Below are entries; copy exactly the lines from the one with "let o16 := (offs.take" through the one with "def pfield (p", both included, and leave out the rest.

━━━━━ DATASET RECORDS ━━━━━

-- ==== Sys2Proof/Machine/Packet.lean ====
section
/-! DEFINITION. Packets of the Yunal fabric: layout, routing, flits, end-to-end numbering (R213 to R221). -/

namespace Sys2Proof.Machine

/-! ## CRC-32C (R216): polynomial 0x1EDC6F41, reflected, as in RFC 3720 -/

def crcBit (c : W32) : W32 := if c.getLsbD 0 then (c >>> 1) ^^^ 0x82F63B78 else c >>> 1
def crcByte (c : W32) (b : Byte) : W32 :=
  crcBit (crcBit (crcBit (crcBit (crcBit (crcBit (crcBit (crcBit (c ^^^ b.zeroExtend 32))))))))
def crc32c (bs : List Byte) : W32 := (bs.foldl crcByte 0xFFFFFFFF) ^^^ 0xFFFFFFFF

/-- Bytes 0x38 to 0x3B of a flit. -/
def flitTrailer (seq vc : Nat) (rsp : Bool) (ack ctl : Nat) : List Byte :=
  toBytesLE 2 (seq % 4096 + vc % 8 * 4096 + (if rsp then 32768 else 0)) ++ toBytesLE 2 (ack % 4096 + ctl % 16 * 4096)
def flitCrc (payload : List Byte) (trailer : List Byte) : W32 := crc32c (payload ++ trailer)
def mkFlit (payload : List Byte) (seq vc : Nat) (rsp : Bool) (ack ctl : Nat) : Flit :=
  ⟨payload, seq, vc, rsp, ack, ctl, flitCrc payload (flitTrailer seq vc rsp ack ctl)⟩

/-! ## Packet layout (R217, R220) -/

def padTo (n : Nat) (bs : List Byte) : List Byte := bs ++ List.replicate (n - bs.length) 0
/-- Cut bytes into flits of 56. -/
def toFlits : Nat → List Byte → List (List Byte)
  | 0, _ => []
  | n + 1, bs => if bs.isEmpty then [] else padTo 56 (bs.take 56) :: toFlits n (bs.drop 56)
def flitsOf (bs : List Byte) : List (List Byte) := toFlits (bs.length / 56 + 1) bs

/-- The first 16 bytes of a header flit; ESEQ is filled when the packet is sent. -/
def packetHead (dst spkg kind count agent asid opsz flags : Nat) : List Byte :=
  toBytesLE 2 dst ++ toBytesLE 2 spkg ++ toBytesLE 1 kind ++ toBytesLE 1 count ++ toBytesLE 2 0 ++ toBytesLE 4 agent
    ++ toBytesLE 2 asid ++ toBytesLE 1 opsz ++ toBytesLE 1 flags
/-- A packet whose header flit goes on with `rest` and whose other flits carry `body`. -/
def mkPacket (dst spkg kind count agent asid opsz flags : Nat) (rest body : List Byte) : Packet :=
  padTo 56 (packetHead dst spkg kind count agent asid opsz flags ++ rest) :: flitsOf body
/-- A vector packet: page and offsets in lane order, then data (R217). -/
def vectorPacket (dst spkg kind agent asid opsz flags page : Nat) (offs : List Nat) (data : List Byte) : Packet :=
  let o16 := (offs.take 16).flatMap (toBytesLE 2 ·)
  let head := padTo 56 (packetHead dst spkg kind offs.length agent asid opsz flags ++ toBytesLE 8 page ++ o16)
  let more := if offs.length > 16 then [padTo 56 ((offs.drop 16).flatMap (toBytesLE 2 ·))] else []
  head :: more ++ flitsOf data

/-- A little-endian field of a packet's header flit. -/
def pfield (p : Packet) (off n : Nat) : Nat := ofBytesLE (((p.headD []).drop off).take n)
def Packet.dst (p : Packet) : Nat := pfield p 0x00 2
def Packet.src (p : Packet) : Nat := pfield p 0x02 2
def Packet.kind (p : Packet) : Nat := pfield p 0x04 1
def Packet.count (p : Packet) : Nat := pfield p 0x05 1
def Packet.eseq (p : Packet) : Nat := pfield p 0x06 2
def Packet.agent (p : Packet) : Nat := pfield p 0x08 4
def Packet.asid (p : Packet) : Nat := pfield p 0x0C 2
def Packet.opsz (p : Packet) : Nat := pfield p 0x0E 1
def Packet.flags (p : Packet) : Nat := pfield p 0x0F 1
/-- Offsets of a vector packet, in lane order. -/
def Packet.offsets (p : Packet) : List Nat :=
  let n := p.count
  let a := (List.range (min n 16)).map fun i => pfield p (0x18 + 2 * i) 2
  let b := (List.range (n - 16)).map fun i => ofBytesLE (((p.getD 1 []).drop (2 * i)).take 2)
  a ++ b
/-- Bytes of the data flits. -/
def Packet.body (p : Packet) : List Byte :=
  let skip := if [1, 2, 3].contains p.kind && p.count > 16 then 2 else 1
  (p.drop skip).flatten
/-- How many flits a packet has, from its header flit (R217, R220); 1 for a management packet. A reply echoes its request's SZ
where it carries bytes, and has SZ code 7 where it carries none; every REGACK is followed by its byte mask and sector, the mask 0 where
it carries no bytes (log 18). -/
def packetFlits (h : List Byte) : Nat :=
  let f (o n : Nat) : Nat := ofBytesLE ((h.drop o).take n)
  let sz := 2 ^ (f 0x0E 1 % 8)
  let op := f 0x0E 1 / 8
  let n := f 0x05 1
  let up (b : Nat) : Nat := (b + 55) / 56
  let offFlit := if n > 16 then 1 else 0
  match f 0x04 1 with
  | 1 => 1 + offFlit
  | 2 => 1 + offFlit + up (n * sz)
  | 3 => 1 + offFlit + up (n * sz * (if op == 9 then 2 else 1))
  | 4 => 1 + up (if f 0x0E 1 % 8 == 7 then 0 else Mask.count (BitVec.ofNat 32 (f 0x1C 4)) * sz)
  | 6 => 1 + up (f 0x18 4)
  | 7 => let c := f 0x1C 1; if [6, 8, 9, 11].contains c then 4 else 1
  | 9 => 1 + up (f 0x20 4)
  | _ => 1
/-- Replies, NACKs, acknowledgements (REGACK and SEALACK among them) and DATA are of the response class (R215). -/
def isResponse (p : Packet) : Bool :=
  p.kind == 4 || p.kind == 5 || p.kind == 0x0B || (p.kind == 7 && [8, 9, 10, 11].contains (pfield p 0x1C 1))
def setEseq (p : Packet) (e : Nat) : Packet :=
  match p with
  | [] => []
  | h :: r => (h.take 6 ++ toBytesLE 2 e ++ h.drop 8) :: r

/-! ## Routing (R214) -/

/-- Slots of a route entry: port and weight. -/
def routeSlots (e : W64) : List (Nat × Nat) :=
  [0, 1, 2, 3].map fun i => (bitsNat e.toNat (10 * i + 5) (10 * i), bitsNat e.toNat (10 * i + 9) (10 * i + 6))
/-- The sequence of ports that the usable slots give. -/
def State.portSequence (s : State) (dst : Nat) : List Nat :=
  (routeSlots (Tab.getD s.fab.routes dst 0)).flatMap fun (p, w) => if p < 48 && (s.port p).up then List.replicate w p else []
/-- The port for a packet, advancing the entry's counter; none where the destination is unreachable. -/
def State.route (s : State) (dst : Nat) : State × Option Nat :=
  let seq := s.portSequence dst
  if seq.isEmpty then (s, none)
  else
    let c := Tab.getD s.fab.counters dst 0 % seq.length
    (s.modFab fun f => { f with counters := Tab.set f.counters dst ((c + 1) % seq.length) }, seq[c]?)

/-! ## Ports (R215, R216, R225) -/

/-- Class of a flit on a port: 2·VC + RSP. -/
def flitClass (vc : Nat) (rsp : Bool) : Nat := 2 * vc + (if rsp then 1 else 0)
/-- Classes in the order a port sends them: VC 6, then responses, then requests, the higher VC first (R215). -/
def classOrder : List Nat := [13, 12, 11, 9, 7, 5, 3, 1, 10, 8, 6, 4, 2, 0]
/-- The input of a packet that the package itself sends, and the mark of a packet whose first flit has gone. -/
def ownInput : Nat := 48
def begun : Nat := 49
/-- The packet that a class sends from: the one begun, else that of the next input round robin (R215; log 94). -/
def Port.nextPacket (p : Port) (c : Nat) : Option (Nat × Nat × List (List Byte)) :=
  let last := Tab.getD p.turn c ownInput
  let of (i : Nat) : Option (Nat × Nat × List (List Byte)) := p.txq.find? fun x => x.1 == c && x.2.1 == i
  match of begun with
  | some x => some x
  | none => ((List.range 49).map fun d => (last + 1 + d) % 49).findSome? of
/-- Put the next flit that has a credit on the wire; it enters the retry buffer of 512. -/
def Port.sendOne (p : Port) : Option Port :=
  if !p.up || p.retraining.isSome then none
  else
    match classOrder.find? fun c => p.txq.any (·.1 == c) && Tab.getD p.credits c 0 > 0 with
    | none => none
    | some c =>
      match p.nextPacket c with
      | some (c, i, bs :: rest) =>
        let f := mkFlit bs p.txSeq (c / 2) (c % 2 == 1) 0 0
        some { p with txq := (if rest.isEmpty then [] else [(c, begun, rest)]) ++ p.txq.erase (c, i, bs :: rest)
                      turn := if i == begun then p.turn else Tab.set p.turn c i
                      credits := Tab.set p.credits c (Tab.getD p.credits c 0 - 1)
                      txSeq := (p.txSeq + 1) % 4096, wire := p.wire ++ [f]
                      buf := (p.buf ++ [f]).drop (p.buf.length + 1 - 512) }
      | _ => none
/-- Send what the credits allow. -/
def Port.pump (p : Port) : Nat → Port
  | 0 => p
  | n + 1 => match p.sendOne with
    | some q => q.pump n
    | none => p
def Port.pumpAll (p : Port) : Port := p.pump (p.txq.map fun x => x.2.2.length).sum
/-- A control flit: ACK, NAK or credit update of a class (R215, R216); it takes no sequence number of its own. -/
def Port.control (p : Port) (ctl ack vc : Nat) (rsp : Bool := false) : Port :=
  { p with wire := p.wire ++ [mkFlit (List.replicate 56 0) p.txSeq vc rsp ack ctl] }
/-- Queue a packet on a port, from the input it came by. -/
def State.enqueue (s : State) (port vc : Nat) (rsp : Bool) (p : Packet) (input : Nat := ownInput) : State :=
  s.modPort port fun q => { q with txq := q.txq ++ [(flitClass vc rsp, input, p)] }.pumpAll

/-! ## End-to-end numbering (R219) -/

def unackedTo (s : State) (dst : Nat) : Nat := (s.fab.unacked.filter (·.dst == dst)).length
/-- Send one numbered packet on its first link; one with no route stays unacknowledged and is sent again (R214, R219). -/
def State.transmit (s : State) (dst : Nat) (rsp : Bool) (p : Packet) : State :=
  match s.route dst with
  | (s, some port) => s.enqueue port 0 rsp p
  | (s, none) => s
/-- The time of a request's packet counts from the moment it is sent (R224). -/
def State.stampSent (s : State) (dst eseq : Nat) : State :=
  let s := s.modFab fun f => { f with remotes := f.remotes.map fun (r : Remote) => { r with
    pkts := r.pkts.map fun (x : RemPkt) => if x.dst == dst && x.eseq == eseq && x.outcome == 0 then { x with sentAt := s.clock } else x } }
  { s with ops := s.ops.map fun (o : EngOp) => { o with
    remote := o.remote.map fun (q, e, t, u) => (q, e, if q == dst && e == eseq then s.clock else t, u) } }
/-- Is a packet of this number still held back (R219)? -/
def State.unsent (s : State) (dst eseq : Nat) : Bool :=
  (eseq + 65536 - Tab.getD s.fab.txEseq dst 0) % 65536 < (s.fab.waiting.filter (·.1 == dst)).length
/-- Give a packet its ESEQ and send it; with 1024 unacknowledged it waits. -/
def State.sendPacket (s : State) (dst : Nat) (p : Packet) : State :=
  let rsp := isResponse p
  if unackedTo s dst ≥ 1024 then s.modFab fun f => { f with waiting := f.waiting ++ [(dst, rsp, p)] }
  else
    let e := Tab.getD s.fab.txEseq dst 0
    let p := setEseq p e
    let s := s.modFab fun f => { f with txEseq := Tab.set f.txEseq dst ((e + 1) % 65536)
                                        unacked := f.unacked ++ [⟨dst, e, s.clock, p, rsp⟩] }
    s.transmit dst rsp p
/-- The ESEQ that the next packet to a destination will carry. -/
def State.nextEseq (s : State) (dst : Nat) : Nat :=
  (Tab.getD s.fab.txEseq dst 0 + (s.fab.waiting.filter (·.1 == dst)).length) % 65536
/-- Packets that waited for acknowledgements go on. -/
def State.sendWaiting (s : State) (dst : Nat) : Nat → State
  | 0 => s
  | n + 1 =>
    if unackedTo s dst ≥ 1024 then s
    else match s.fab.waiting.find? (·.1 == dst) with
      | none => s
      | some (_, _, p) =>
        let s := (s.modFab fun f => { f with waiting := f.waiting.eraseP (·.1 == dst) }).stampSent dst (Tab.getD s.fab.txEseq dst 0)
        (s.sendPacket dst p).sendWaiting dst n
/-- Can a packet leave for a destination at all (R214)? -/
def State.reachable (s : State) (dst : Nat) : Bool := !(s.portSequence dst).isEmpty

end Sys2Proof.Machine
end

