/-! ## MTWIN (R205, R362) and the start of a twin loop (R206) -/

/-- Match a new rendezvous with the oldest of its tag on the other core. -/
def State.matchTwin (s : State) (v : Rendezvous) : State :=
  match s.rendezvous.find? fun x => x.group == v.group && x.tag == v.tag && x.sk.core == twinOf v.sk.core && x.mate.isNone && !x.failed with
  | none => { s with rendezvous := s.rendezvous ++ [v] }
  | some w =>
    let s := { s with rendezvous := (s.rendezvous.map fun (x : Rendezvous) => if x.rid == w.rid then { x with mate := some v.rid } else x)
      ++ [{ v with mate := some w.rid }] }
    [w, v].foldl (fun s (x : Rendezvous) => match x.entry with
      | some e => s.reportEnd x.sk.core (some x.sk) (some e) .matrix x.rid 0 none false
      | none => s) s
/-- MTWIN (R362). Under HV = 0 the strand waits until it is matched or can be no more. -/
def execMtwin (f : EFmt) (s : State) : Out :=
  withStrand s fun c =>
    let act := c.active f.g f.gn
    let again (rid : Nat) : Out :=
      match s.rendezvous.find? (·.rid == rid) with
      | none => c.skip s
      | some v =>
        if v.failed then c.trap { s with rendezvous := s.rendezvous.filter (·.rid != rid) } 0x12 act
        else if v.mate.isSome then c.skip s
        else c.wait s (.mtwin rid)
    match c.x.wait with
    | .mtwin rid => again rid
    | _ =>
      if !c.acts f.g f.gn then c.skip s
      else if !(s.lrecOf c.k).twin then c.trap s 0x12 act
      else if s.rendezvous.any fun v => v.sk == c.id && !v.failed && (v.mate.isNone || !v.used) then c.trap s 0x12 act
      else
        let (s, rid) := s.fresh
        let v : Rendezvous := ⟨rid, c.id, c.k.group, f.imm.toNat, none, none, false, false⟩
        if f.hv then
          match s.allocEntry c.id.core rid false with
          | (s, none) => c.wait s (.memops [] 1)
          | (s, some (e, gen)) =>
            let s := (s.modSkein c.id fun k => { k.setHandle f.hd.toNat (.entry e gen) with ops := k.ops ++ [rid] }).freeEntries c.id.core
            c.skip ((s.matchTwin { v with entry := some e }).settleExits c.k.group)
        else
          let s := (s.matchTwin v).settleExits c.k.group
          match s.rendezvous.find? (·.rid == rid) with
          | some w =>
            if w.mate.isSome then c.skip s
            else if w.failed then c.trap { s with rendezvous := s.rendezvous.filter (·.rid != rid) } 0x12 act
            else c.wait s (.mtwin rid)
          | none => c.skip s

━━━━━

» EXERCISE ANSWER:
  let o16 := (offs.take 16).flatMap (toBytesLE 2 ·)
  let head := padTo 56 (packetHead dst spkg kind offs.length agent asid opsz flags ++ toBytesLE 8 page ++ o16)
  let more := if offs.length > 16 then [padTo 56 ((offs.drop 16).flatMap (toBytesLE 2 ·))] else []
  head :: more ++ flitsOf data

/-- A little-endian field of a packet's header flit. -/
def pfield (p : Packet) (off n : Nat) : Nat := ofBytesLE (((p.headD []).drop off).take n)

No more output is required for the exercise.